= Beginning of Section =

/-- The cores and the state block of a saved part are read back (R354). A semaphore that something changed while the
context waited keeps its new value: SEM_SIGNAL and SEM_WAIT act on it then (R357, log 37). -/
def readPart (n : CtxId) (d : Die) (s : State) : State :=
  let a := s.partBase n d
  let moved := (s.ctx n).semMoved
  let s := (List.finRange 28).foldl (fun s c =>
    match s.phys d c with
    | some p =>
      (s.copyBytes (a + c.val * coreBytes) (coreBase d.val p.val) coreBytes).modCore d p (fun k =>
        { k with accFlags := BitVec.ofNat 64 (s.devNat (a + 0x1D800000 + 8 * c.val) 8) })
    | none => s) s
  (List.range 256).foldl (fun s i =>
    let s := s.setStall n (256 * d.val + i) (s.devNat (a + 0x1D800800 + 8 * i) 8)
    if moved.contains (256 * d.val + i) then s else s.setSem n d.val i (s.devNat (a + 0x1D800100 + 4 * i) 4)) s

/-- Restores a context's saved state on a die: the bytes read are counted, and its cores' lines are written whole. -/
def restoreDie (n : CtxId) (d : Die) (ce : List Nat) (s : State) : State :=
  let a := s.partBase n d
  let runs := [(a, 28 * coreBytes), (a + 0x1D800000, 0x100000)]
  let kept := SMap.getD (s.ctx n).savedMem d.val [] == s.rangeMem a partSize
  let s := ((s.countRuns false runs).chargeRuns n (some d) runs).countCes runs ce
  let s := s.moveFault n d (runs.findSome? (fun r => s.badIn r.1 r.2))
  let s := s.modCtx n (fun c => { c with savedDies := c.savedDies.filter (fun x => x ≠ d) })
  let s := if kept then readPart n d s else restoreLost n d s
  let s := s.modCtx n (fun c => { c with
    savedMem := SMap.del c.savedMem d.val, semMoved := c.semMoved.filter (fun k => k / 256 ≠ d.val) })
  (s.inService d).foldl (fun s p => s.modCore d p (fun k => { k with badLines := [] })) s

/-- Zeroes scratchpads, accumulators and flags of a die's logical cores. -/
def zeroDie (d : Die) (s : State) : State :=
  (s.inService d).foldl (fun s p =>
    (s.clearRange (coreBase d.val p.val) coreBytes).modCore d p (fun k => { k with accFlags := 0, badLines := [] })) s

/-- The effect of the next step of a switch for the incoming DISPATCH `y`, R355 Table 3. From the third step's end the
state on the dies is the incoming context's. -/
def switchEffect (w : Switch) (y : Disp) (ce : List Nat) (s : State) : State :=
  if w.step = 0 then
    w.dies.foldl (fun s d => match (s.die d).run with
      | some q => match s.disp q with
        | some z => parkDie z d s
        | none => s
      | none => s) s
  else if w.step = 1 then
    w.outCtxs.foldl (fun s (d, m) => if s.liveState m d then saveDie m d ce s else s) s
  else if w.step = 2 then
    w.dies.foldl (fun s d =>
      let s := if (s.ctx y.ctx).savedDies.contains d then restoreDie y.ctx d ce s
        else if (s.die d).stale || (match (s.die d).lastCtx with
            | some m => decide (m ≠ y.ctx)
            | none => false) then zeroDie d s
        else s
      s.modDie d (fun x => { x with lastCtx := some y.ctx, stale := false })) s
  else goDispatch y ce s

/-- Trace records of a completed switch step, of kind 0x07. -/
def traceSwitch (w : Switch) (y : Disp) (outs : List (Die × CtxId)) (s : State) : State :=
  w.dies.foldl (fun s d =>
    let o := ((outs.find? (fun x => decide (x.1 = d))).map (fun x => x.2.val)).getD 0x40
    s.traceRec d.val 0x20 0x07 y.ctx.val (traceData [w.step + 1, o, y.ctx.val])) s

/-- A step of a switch completes; after the fourth it has ended. -/
def switchStepDone (w : Switch) (y : Disp) (ce : List Nat) (s : State) : State :=
  let s := traceSwitch w y w.outCtxs (switchEffect w y ce s)
  let w' := { w with step := w.step + 1 }
  { s with switches := if w'.step = 4 then s.switches.filter (fun v => v.inSeq != w.inSeq)
                       else updIf s.switches (fun v => v.inSeq == w.inSeq) (fun _ => w') }

/-- Whether the first step of a switch has ended: the cores have drained and the outgoing contexts' chunks that had
started have ended (R97, R314, R355). -/
def State.switchDrained (s : State) (w : Switch) (y : Disp) : Bool :=
  w.dies.all (fun d => s.drained d) && (s.liveOuts w.dies y.ctx).all (fun n => !s.dmaBusy n)

/-- SWITCH_STEP_DONE, while the Newels of the switch's dies run (R438, R19). -/
def execSwitchStepDone (seq : Nat) (s : State) (ce : List Nat := []) : Host.Outcome State Fault Refusal :=
  .next (match s.switches.find? (fun w => w.inSeq == seq), s.disp seq with
    | some w, some y =>
      if s.recovery.isNone && w.dies.all (fun d => s.newelUp d) && (decide (w.step ≠ 0) || s.switchDrained w y) then
        switchStepDone w y ce s
      else s
    | _, _ => s)

/-! ### Completion -/

/-- Whether every stream of a DISPATCH has passed the implicit barrier, and its TCONVs are done (R130). -/
def State.finished (s : State) (y : Disp) : Bool :=
  y.dies.all (fun d => allPCores.all (fun p => !(s.core d p).queue.any (fun x => x.seq == y.seq)) &&
    decide ((s.die d).teaRun.map (fun t => t.seq) ≠ some y.seq))

/-- The cycle counts of a set brought up to now (log 38). -/
def State.settleCtr (s : State) (c : Counters) : Counters × State :=
  ({ c with
      cyc := (c.cyc.zip c.cycNs).zipIdx.map (fun x => x.1.1 + { s with free := s.free + x.2 }.freeCycles x.1.2)
      cycNs := c.cycNs.map (fun _ => 0) }, { s with free := s.free + 5 })

/-- Writes the counter sample of a die for instant `t` into its context's sample ring, R481, R484. -/
def writeSample (t : Nat) (n : CtxId) (d : Die) (c : Counters) (final : Bool) (s : State) : State :=
  let k := (s.ctx n).sampleSeq
  let flags := (if final then 1 else 0) + (if c.restored then 2 else 0) + (if c.paused then 4 else 0)
  let bs := toLe 8 t ++ toLe 8 c.epoch.toNat ++ toLe 4 k ++ toLe 1 d.val ++ toLe 1 flags ++ toLe 2 0 ++
    toLe 8 c.runNs ++ toLe 8 c.stallNs ++ (c.cyc.map (toLe 8)).flatten ++ toLe 8 c.hbmRd ++ toLe 8 c.hbmWr ++
    toLe 8 c.moveBytes ++ toLe 8 c.replays ++ List.replicate 16 0
  let a := (s.reg .trcCtxSampleBase 0 n.val 0).toNat
  let size := 2 ^ s.regFld .trcCtxSampleCfg 0 n.val 0 4 0
  (s.putBytes (a + 128 * (k % size)) bs).modCtx n (fun z => { z with sampleSeq := (k + 1) % 2 ^ 32 })

/-- Writes the periodic samples that are due on a die for the contexts of `p` (R481 to R483); those of a context that has
closed are not written. -/
def writeDue (p : CtxId → Bool) (d : Die) (s : State) : State :=
  let l := (s.die d).due
  let s := (l.filter (fun x => p x.2.1 && s.ctxOpen x.2.1)).foldl (fun s x => writeSample x.1 x.2.1 d x.2.2 false s) s
  s.modDie d (fun z => { z with due := l.filter (fun x => !p x.2.1) })

/-- The final sample of a die, behind the periodic ones that are due; the counts stand as it shows them. -/
def finalSample (n : CtxId) (d : Die) (s : State) : State :=
  let s := writeDue (fun m => decide (m = n)) d s
  let (c, s) := s.settleCtr (s.die d).ctr
  (writeSample s.now n d c true s).modDie d (fun x =>
    { x with run := none, finalAt := some s.now, ctr := { c with restored := false, paused := false } })

/-- Status and DETAIL of a completing DISPATCH: DONE_NAN, DONE_SATURATED, OK_EMPTY, OK (R50, R111, R339). -/
def Disp.status (y : Disp) : Byte × W16 :=
  let bits : W16 := (if y.sat then 1 else 0) + (if y.nan then 2 else 0)
  if y.nan then (stNan, bits)
  else if y.sat then (stSaturated, bits)
  else if (y.dims.take y.ndim).any (fun v => v == 0) then (stOkEmpty, 0) else (stOk, 0)

/-- A DISPATCH completes: final samples, its chain closed by a tail, its dies free, its status, and the
DISPATCHes of its chain group that it held. -/
def dispatchComplete (y : Disp) (s : State) : State :=
  let s := y.dies.foldl (fun s d => finalSample y.ctx d s) s
  let s := if y.role = 3 then
      { s with chains := s.chains.filter (fun c =>
          !(decide (c.ctx = y.ctx) && c.handle == y.handle && c.group == y.group)) }
    else s
  let late := match y.deadline with
    | some t => decide (t < s.now)
    | none => false
  let s := if late then s.modReg .hifDeadlineMiss 0 0 0 (fun v => v + 1) else s
  let (st, dt) := y.status
  let s := s.traceDisp y 0x02 st.toNat
  let s := { s with disps := s.disps.filter (fun z => z.seq != y.seq) }
  releaseChains (s.complete y.seq st dt)

/-- DISPATCH_COMPLETE. -/
def execDispatchComplete (seq : Nat) (s : State) : Host.Outcome State Fault Refusal :=
  .next (match s.disp seq with
    | some y =>
      if y.st = .running ∧ s.finished y = true ∧ s.recovery = none ∧ s.hubUp = true then dispatchComplete y s else s
    | none => s)

/-! ### Periodic samples -/

/-- PERIOD of a context's samples, in units of 100 µs. -/
def State.samplePeriod (s : State) (n : CtxId) : Nat := s.regFld .trcCtxSampleCfg 0 n.val 0 15 8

= End of Section =

**WHAT YOU HAVE TO DO**
Send back an exact copy of only the lines from the line with "DISPATCHes of its" up to and including the line with "let s := s.traceDisp y 0x02 st.toNat" in the data above.

**ANSWER BOX**
DISPATCHes of its chain group that it held. -/
def dispatchComplete (y : Disp) (s : State) : State :=
  let s := y.dies.foldl (fun s d => finalSample y.ctx d s) s
  let s := if y.role = 3 then
      { s with chains := s.chains.filter (fun c =>
          !(decide (c.ctx = y.ctx) && c.handle == y.handle && c.group == y.group)) }
    else s
  let late := match y.deadline with
    | some t => decide (t < s.now)
    | none => false
  let s := if late then s.modReg .hifDeadlineMiss 0 0 0 (fun v => v + 1) else s
  let (st, dt) := y.status
  let s := s.traceDisp y 0x02 st.toNat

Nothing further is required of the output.